There is also bandaging and wound care, tube feedings, managing catheters, giving injections and operating medical equipment in the home. As Susan Reinhardt from AARP Public Policy Institute has said, these are tasks that would make nursing students tremble. It’s really scary, and we are not trained to do that.
 
More Women Working and Caregiving
 
There are more women in the workplace, especially older women, and women today define the provider role as not only taking care of their families but also supporting their families economically. Among 55- to 64-year-olds, women’s labor force participation increased from 41 percent in 1980 to 59 percent in 2012 and is projected to reach 67 percent by 2020.
 
Another difference is the changing composition of families and households. There is more long-distance caregiving. When I grew up, my grandparents lived right down the street from me. My granddaughters live in California, I live in Maryland; things are not the same. There is increasing diversity, delayed marriage and childbirth, high rates of divorce. The divorce rate of the population 50 and older doubled between 1990 and 2010.
 
Fewer Adult Children to Help
 
In addition, there are fewer adult children. The percent of those 85 and older with no adult children is projected to increase from 16 percent today to 21 percent by 2040. So even if you have one of those three great daughters that we all wish for, there’s no guarantee that they’re going to be there when you’re in old-old age.
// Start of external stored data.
-- ==== Sys2Proof/Machine/Matrix.lean ====
section
/-! DEFINITION. The matrix array (02 R45, R71; 04 R121-R128; 09 R285-R295; 13 R396): slots, tiles, loads, products, drains, and
the events of matrix operations. Slots' books (claimed, loaded, format, rows, columns) follow the issue order at issue; their
data and the accumulators change as operations complete (log 45). -/

namespace Sys2Proof.Machine

/-! ## Quarters (R45, R258) -/

/-- The fibre is its quarter's parameter fibre: the lowest active home lane (R258). -/
def leadsQuarter (g : BitVec 3) (l : Lot) (f : Fibre) : Bool :=
  match gangOf l f.index with
  | none => true
  | some gg => !(membersOf l gg).any (fun h => pred h g && laneOf h / 8 == laneOf f / 8 && decide (laneOf h < laneOf f))

/-- The fibre is the lowest of its quarter that MMA.CLAIM acts for: CLAIM reads no parameters, and a fibre that raises WINDOW or EMPTY
has no effect (log 44). -/
def claimsFirst (v : View) (f : Fibre) : Bool :=
  ((v.s.find? (fun g => laneOf g / 8 == laneOf f / 8)).map (fun g => g.index)) == some f.index

/-- How many quarters below the fibre's issue an operation. -/
def quarterRank (v : View) (f : Fibre) : Nat :=
  ((List.range (laneOf f / 8)).filter (fun q => v.s.any (fun g => laneOf g / 8 == q))).length

/-- A slot of a lot changed. -/
def onSlot (s : State) (n : Word) (k : Nat) (h : OpSlot → OpSlot) : State :=
  onLot s n (fun l => match l.slots[k]? with
    | some x => { l with slots := l.slots.set k (h x) }
    | none => l)

/-- The claimed slot of a number, none outside 0 to s − 1 (R287). -/
def claimedSlot (l : Lot) (k : Nat) : Option OpSlot := (l.slots[k]?).bind (fun x => if x.claimed then some x else none)

/-- The free slots of a lot, lowest first (R287). -/
def freeSlots (l : Lot) : List Nat :=
  (List.range l.slots.length).filter (fun k => ((l.slots[k]?).map (fun x => x.claimed)) == some false)

/-! ## Operations in issue order (R291) -/

/-- Accumulators an operation names: row and column origins, rows, columns. -/
structure AccRange where
  row : Nat
  col : Nat
  rows : Nat
  cols : Nat
  deriving DecidableEq, Repr

/-- Fields of a shape word (R289). -/
def shapeRange (w : BitVec 64) : AccRange :=
  ⟨bitsOf w.toNat 39 34, bitsOf w.toNat 49 40, bitsOf w.toNat 6 0, bitsOf w.toNat 17 7⟩
/-- K of a shape word (R289). -/
def shapeK (w : BitVec 64) : Nat := bitsOf w.toNat 33 18

/-- Columns of a tile handle (R28). -/
def hCols (h : Nat) : Nat := bitsOf h 127 112
/-- Rows of a tile handle. -/
def hRows (h : Nat) : Nat := bitsOf h 111 96
/-- Address of row `i` of a tile handle. -/
def hRow (h i : Nat) : Nat := bitsOf h 63 0 + i * bitsOf h 95 64
/-- A handle that names no data (R28). -/
def hEmpty (h : Nat) : Bool := hCols h == 0 || hRows h == 0

/-- The accumulators a drain reads (R293). -/
def drainRange (d : Nat) : AccRange := ⟨bitsOf d 517 512, bitsOf d 527 518, hRows d, hCols d⟩

/-- Slots an operation reads, and slots it writes or frees. -/
def matReads : MatKind → List Nat
  | .mma _ o _ _ _ _ _ => [bitsOf o.toNat 5 0, bitsOf o.toNat 11 6]
  | _ => []
def matWrites : MatKind → List Nat
  | .load k _ _ _ _ _ _ => [k]
  | .release k => [k]
  | _ => []
/-- Accumulators an operation works on. -/
def matRange : MatKind → Option AccRange
  | .mma _ _ sh _ _ _ _ => some (shapeRange sh)
  | .drain d => some (drainRange d.toNat)
  | .zero sh => some (shapeRange sh)
  | _ => none

/-- Two ranges share an accumulator. -/
def rangesMeet (a b : AccRange) : Bool :=
  decide (a.row < b.row + b.rows) && decide (b.row < a.row + a.rows) && decide (a.col < b.col + b.cols) &&
    decide (b.col < a.col + a.cols)

/-- The later operation comes after the earlier (R291). -/
def matConflict (e m : MatKind) : Bool :=
  (matWrites e).any (fun k => (matReads m ++ matWrites m).contains k) || (matWrites m).any (fun k => (matReads e).contains k) ||
    (match matRange e, matRange m with
     | some a, some b => rangesMeet a b
     | _, _ => false)

/-- An earlier operation of the lot must finish first (R291). -/
def matBlocked (s : State) (m : MatOp) : Bool :=
  s.mats.any (fun e => decide (e.id < m.id) && e.lot == m.lot && matConflict e.kind m.kind)

/-- Engine operations: loads, products and drains (R258). -/
def isEngineMat : MatKind → Bool
  | .zero _ => false
  | .release _ => false
  | _ => true
/-- A fibre that waited in MMA.WAIT goes on when nothing it waited for is left (R295). -/
def wakeMma (s : State) (n : Word) : State :=
  onLot s n (fun l =>
    releaseGangs { l with fibres := l.fibres.map (fun f => match f.wait with
      | .mma u => if s.mats.any (fun m => m.lot == n && decide (m.id < u)) then f else { f with wait := .gang true }
      | _ => f) })

/-- The core's array is being reset (R396). -/
def arrayResets (s : State) (core : Nat) : Bool := s.matResets.any (fun r => r.1 == core)

/-- The operation is a drain. -/
def isDrain : MatKind → Bool
  | .drain _ => true
  | _ => false

/-- An operation may be taken up: one that holds the array, whose turn it is, and whose array is not being reset (R291, R396). -/
def mayStart (s : State) (m : MatOp) : Bool := isPass m.kind && !matBlocked s m && !arrayResets s m.core

/-- A pass runs on the core. -/
def passRuns (s : State) (core : Nat) : Bool := s.mats.any (fun m => m.core == core && isPass m.kind && !isDrain m.kind && m.start.isSome)

/-- The operation is taken up in this cc, unless it has been: a drain when its turn has come, the core's first pass whose turn it is when
no other runs (R292, R396). -/
def starts (s : State) (m : MatOp) : Bool :=
  m.start.isNone && mayStart s m &&
    (isDrain m.kind || (!passRuns s m.core &&
      (s.mats.find? (fun x => x.core == m.core && !isDrain x.kind && mayStart s x)).any (fun x => x.id == m.id)))

/-- What the arrays take up in this cc (R292, R396). -/
def takeUp (s : State) : State := { s with mats := s.mats.map (fun m => if starts s m then { m with start := some s.cc } else m) }

/-- An operation completes: its status bits go to its fibre, or to the lot's owed status (R71); an engine operation counts as
progress and as an event (R308, R417). -/
def finishMat (s : State) (m : MatOp) (fl : BitVec 8) : State :=
  let s1 := { s with mats := s.mats.filter (fun x => x.id != m.id) }
  let s2 := onLot s1 m.lot (fun l =>
    if m.orphan then { l with owed := l.owed ||| fl }
    else { l with fibres := l.fibres.map (fun f => if f.index == m.fibre then stick f fl else f) })
  let s3 := if isEngineMat m.kind then engineDone s2 m.lot else s2
  wakeMma s3 m.lot

/-! ## Accumulators (R285) -/

/-- An accumulator's place in the lot's list. -/
def accKey (r c : Nat) : Nat := r * 1024 + c
/-- An accumulator's word while nothing has written it: +0, or a free value in a block of columns that no other context held before
(R285; log 2). -/
def accAt (l : Lot) (k : Nat) : Word :=
  match lookupNat k l.acc with
  | some v => v
  | none => if l.accFree.1.contains (l.accCols.getD (k % 1024 / 32) 32) then Config.freeWord (l.accFree.2 + k) else 0#32
/-- The accumulators of a range, row by row. -/
def accKeys (a : AccRange) : List (Nat × Nat) :=
  (List.range a.rows).flatMap (fun i => (List.range a.cols).map (fun j => (i, j)))
/-- An accumulator written. -/
def setAcc (l : Lot) (k : Nat) (v : Word) : Lot := { l with acc := setNat k v l.acc }
/-- The accumulators of a range set to +0 (R294, R295). -/
def zeroAcc (l : Lot) (a : AccRange) : Lot :=
  (accKeys a).foldl (fun m x => setAcc m (accKey (a.row + x.1) (a.col + x.2)) 0#32) l

/-- Zeros and releases whose turn it is take effect (R287, R295). -/
def settleMats : Nat → State → State
  | 0, s => s
  | n + 1, s =>
    match s.mats.find? (fun m => !isEngineMat m.kind && !matBlocked s m) with
    | none => s
    | some m =>
      let s1 := match m.kind with
        | .zero sh => onLot s m.lot (fun l => zeroAcc l (shapeRange sh))
        | _ => s
      settleMats n (finishMat s1 m 0#8)

/-- Every zero and release whose turn it is. -/
def settleMatrix (s : State) : State := settleMats s.mats.length s

/-- What a tile is read from: its rows, each row's scales, and each row's group scales (R288). -/
def tileReads (t : Tile) : List (List Part) := t.rows.map (fun r => r.2) ++ t.scales.map (fun x => x.1) ++ t.scales.map (fun x => x.2)

/-- A matrix operation as it issues (R291), its tiles translated (R369): the first is the one it works on, and the words of the last
are to be read, that of a load or a drain's residual. -/
def addMat (s : State) (l : Lot) (f : Fibre) (k : MatKind) (tiles reads : List Tile) : State :=
  let write := match k with
    | .drain _ => true
    | _ => false
  let s0 := tiles.foldl (fun t x =>
    let u := fillDie t l (write && !reads.contains x) (pagesOf (tileReads x).flatten)
    if isScaled x.code then cacheScale u l x.sdi else u) s
  let s1 := { s0 with nextId := s.nextId + 1, mats := s.mats ++ [
    { id := s.nextId, core := coreIx l, lot := l.num, fibre := f.index, point := f.retired, start := none, kind := k,
      orphan := false, written := false, pend := [], flags := 0#8, tiles := tiles, words := reads.flatMap (fun t => readWords (tileReads t).flatten) }] }
  settleMatrix s1

/-! ## Slots, zeros, waits (R287, R295) -/

/-- MMA.CLAIM (R287). -/
def execMmaClaim (o : D1) (s : State) : Host.Outcome State Fault Refusal :=
  .next (issueWith s (form o.g [dstOp o.d 1]) preOrder (fun t v f =>
    match (freeSlots v.lot)[quarterRank v f]? with
    | none => (t, .next (setP6In t.cc 4 false (setRegIn t.cc 4 o.d 0xFFFFFFFF#32 f)))
    | some k => (if claimsFirst v f then onSlot t v.lot.num k (fun x => { x with claimed := true, loaded := false }) else t,
        .next (setP6In t.cc 4 true (setRegIn t.cc 4 o.d (BitVec.ofNat 32 k) f)))))

/-- A matrix instruction's effect in the parameter fibre of each quarter; the quarter's other fibres pass it, and where the parameter
fibre itself raises a cause of R165 the quarter issues nothing (R258). -/
def mmaIssue (s : State) (fm : Form) (pre : State → Lot → Fibre → Pre) (eff : State → Lot → Fibre → Except Cause State) : State :=
  issueWith s fm pre (fun t v f =>
    if !leadsQuarter fm.g v.lot f then (t, .next f)
    else
      match lotOf t v.lot.num with
      | none => (t, .next f)
      | some l =>
        match eff t l f with
        | .ok t1 => (t1, .next f)
        | .error c => (t, .trap c))

/-- MMA.RELEASE (R287). -/
def execMmaRelease (o : Xb) (s : State) : Host.Outcome State Fault Refusal :=
  .next (mmaIssue s (form o.g [srcOp o.b 1 false]) preOrder (fun t l f =>
    let k := (reg f o.b).toNat
    match claimedSlot l k with
    | none => .error causeMatrix
    | some _ => .ok (addMat (onSlot t l.num k (fun x => { x with claimed := false, loaded := false })) l f (.release k) [] [])))

/-- The range lies in the lot's accumulators (R290). -/
def accInside (l : Lot) (a : AccRange) : Bool := decide (a.row + a.rows ≤ 64) && decide (a.col + a.cols ≤ accWidth l.desc)

/-- MMA.ZERO (R295): the fields it does not use are zero. -/
def execMmaZero (o : Xb) (s : State) : Host.Outcome State Fault Refusal :=
  .next (mmaIssue s (form o.g [srcOp o.b 2 false]) preOrder (fun t l f =>
    let w := pair f o.b
    if bitsOf w.toNat 63 50 ≠ 0 || shapeK w ≠ 0 || !accInside l (shapeRange w) then .error causeMatrix
    else .ok (addMat t l f (.zero w) [] [])))

/-- MMA.WAIT (R295): the gang waits for every operation the lot issued before it. -/
def execMmaWait (o : G0) (s : State) : Host.Outcome State Fault Refusal :=
  .next (issueWith s (form o.g []) preOrder (fun t v f =>
    (t, .next (if t.mats.any (fun m => m.lot == v.lot.num) then { f with wait := .mma t.nextId } else f))))

/-- MMA.QUERY (R295): sampled at the issue. -/
def execMmaQuery (o : D1) (s : State) : Host.Outcome State Fault Refusal :=
  .next (issueWith s (form o.g [dstOp o.d 1]) preOrder (fun t v f =>
    let r := longResult t v.lot f o.d 1 (.value (t.mats.filter (fun m => m.lot == v.lot.num)).length 0#8) false
    (r.1, .next r.2)))

/-! ## Tiles (R28, R288, R294) -/

/-- The rows of a tile, `w` bits an element. -/
def tileRows (s : State) (l : Lot) (write : Bool) (h w : Nat) : Nat → Nat → Except EngineStop (List (Nat × List Part))
  | _, 0 => .ok []
  | i, n + 1 =>
    both (fun x y => (hRow h i, x) :: y)
      (if 2 ^ 64 ≤ hRow h i then .error (.fail (causeAddr 1 (BitVec.ofNat 64 (hRow h i))))
       else engineParts s l write (hRow h i) (hCols h * w))
      (tileRows s l write h w (i + 1) n)

/-- The scales of rows that start at element `i` of a directory entry and hold `cols` elements. -/
def rowScales (s : State) (l : Lot) (write : Bool) (code cols : Nat) (e : BitVec 256) (i : Nat) :
    Except EngineStop (List Part × List Part) :=
  let blk := fmtBlock code
  let n := (i + cols - 1) / blk - i / blk + 1
  let m := (i + cols - 1) / 16384 - i / 16384 + 1
  both Prod.mk (engineParts s l write (scaleAddr code e i) (8 * n))
    (if code = 12 then engineParts s l write (groupAddr e i) (32 * m) else .ok [])

/-- The scales of every row. -/
def tileScales (s : State) (l : Lot) (write : Bool) (code cols : Nat) (e : BitVec 256) :
    List Nat → Except EngineStop (List (List Part × List Part))
  | [] => .ok []
  | a :: rest => both List.cons (rowScales s l write code cols e (elemIndex code e a)) (tileScales s l write code cols e rest)

/-- A tile's pages (R288, R294): the first element's page gives the format, `declared` that of a RAW page. -/
def planTile (s : State) (l : Lot) (write : Bool) (h declared : Nat) : Except EngineStop Tile :=
  let guess := if 1 ≤ declared && declared ≤ 5 then declared else 1
  match engineParts s l write (hRow h 0) 1 with
  | .error (.absent ps) =>
    (match tileRows s l write h (fmtWidth guess) 0 (hRows h) with
     | .error (.absent qs) => .error (.absent (ps ++ qs))
     | _ => .error (.absent ps))
  | .error e => .error e
  | .ok ps =>
    let page := (ps.map (fun q => q.fmt)).headD 0
    let sdi := (ps.map (fun q => q.sdi)).headD 0
    let code := if page = 0 then guess else page
    let e := scaleEntry s l sdi
    let rows := tileRows s l write h (fmtWidth code) 0 (hRows h)
    if isScaled code && (List.range (hRows h)).all (fun i => (checkScaled code e (hRow h i)).isNone) then
      both (fun x y => { page := page, sdi := sdi, code := code, firsts := (List.range (hRows h)).map (fun i => elemIndex code e (hRow h i)), rows := x, scales := y }) rows
        (tileScales s l write code (hCols h) e ((List.range (hRows h)).map (hRow h)))
    else both (fun x (_ : Unit) => { page := page, sdi := sdi, code := code, firsts := [], rows := x, scales := [] }) rows (.ok ())

/-- Every page of a tile carries one format and, when block-scaled, one directory index (R288, R294). -/
def uniform (t : Tile) : Bool :=
  t.rows.all (fun r => r.2.all (fun q => q.fmt == t.page && (!isScaled t.code || q.sdi == t.sdi)))

/-- The directory checks of R98 on the first element of each row. -/
def scaledCause (s : State) (l : Lot) (t : Tile) : Option Cause :=
  if isScaled t.code then t.rows.findSome? (fun r => checkScaled t.code (scaleEntry s l t.sdi) r.1) else none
(MORE: America's Family Caregivers Need Assistance)
 
So who will be caring for whom?
 
On Changing the Language of Caregiving
 
If I can do anything in my career now, I would like to change our terminology.
 
We should definitely retire the term “informal caregiver” from our vocabulary in referring to the care of frail older people by family caregivers and friends. Because family members are traditionally not paid for the help they provide to their loved one, they’re sometimes described as informal. In contrast, health care professionals and social service professionals, as well as direct care workers like home care aides, are generally described as formal caregivers because they’re paid for their services and they’ve also received training.
 
But the jargon of “informal” devalues the complexity of what family caregivers are doing today — suggesting that the tasks the families undertake are casual, relaxed, easygoing and simple.
 
Now let me ask you: Is there anything simple and easygoing about providing care to a grandparent with Alzheimer’s disease who has escalating needs and more costly care? Anything casual about an adult daughter having to take her father to use the toilet? The term “informal” disrespects family caregivers by creating an impression that the efforts of family members and friends play only a minor role in long term services and supports and health care.
 
In reality, it is families that do almost all the coordination, and provide that care, too.
 
America's Care Gap
 
The U.S. is facing a care gap. The future looks unlike the past. We are facing rising demand as our population ages and shrinking families to provide supportive services.
 
No longer do we have what my grandparents and great grandparents have, which was seven, eight, nine siblings in their families to share the care. Although the family has historically been the major provider of care for older people with long-term services and support needs, the number of potential family caregivers has begun to inch downward.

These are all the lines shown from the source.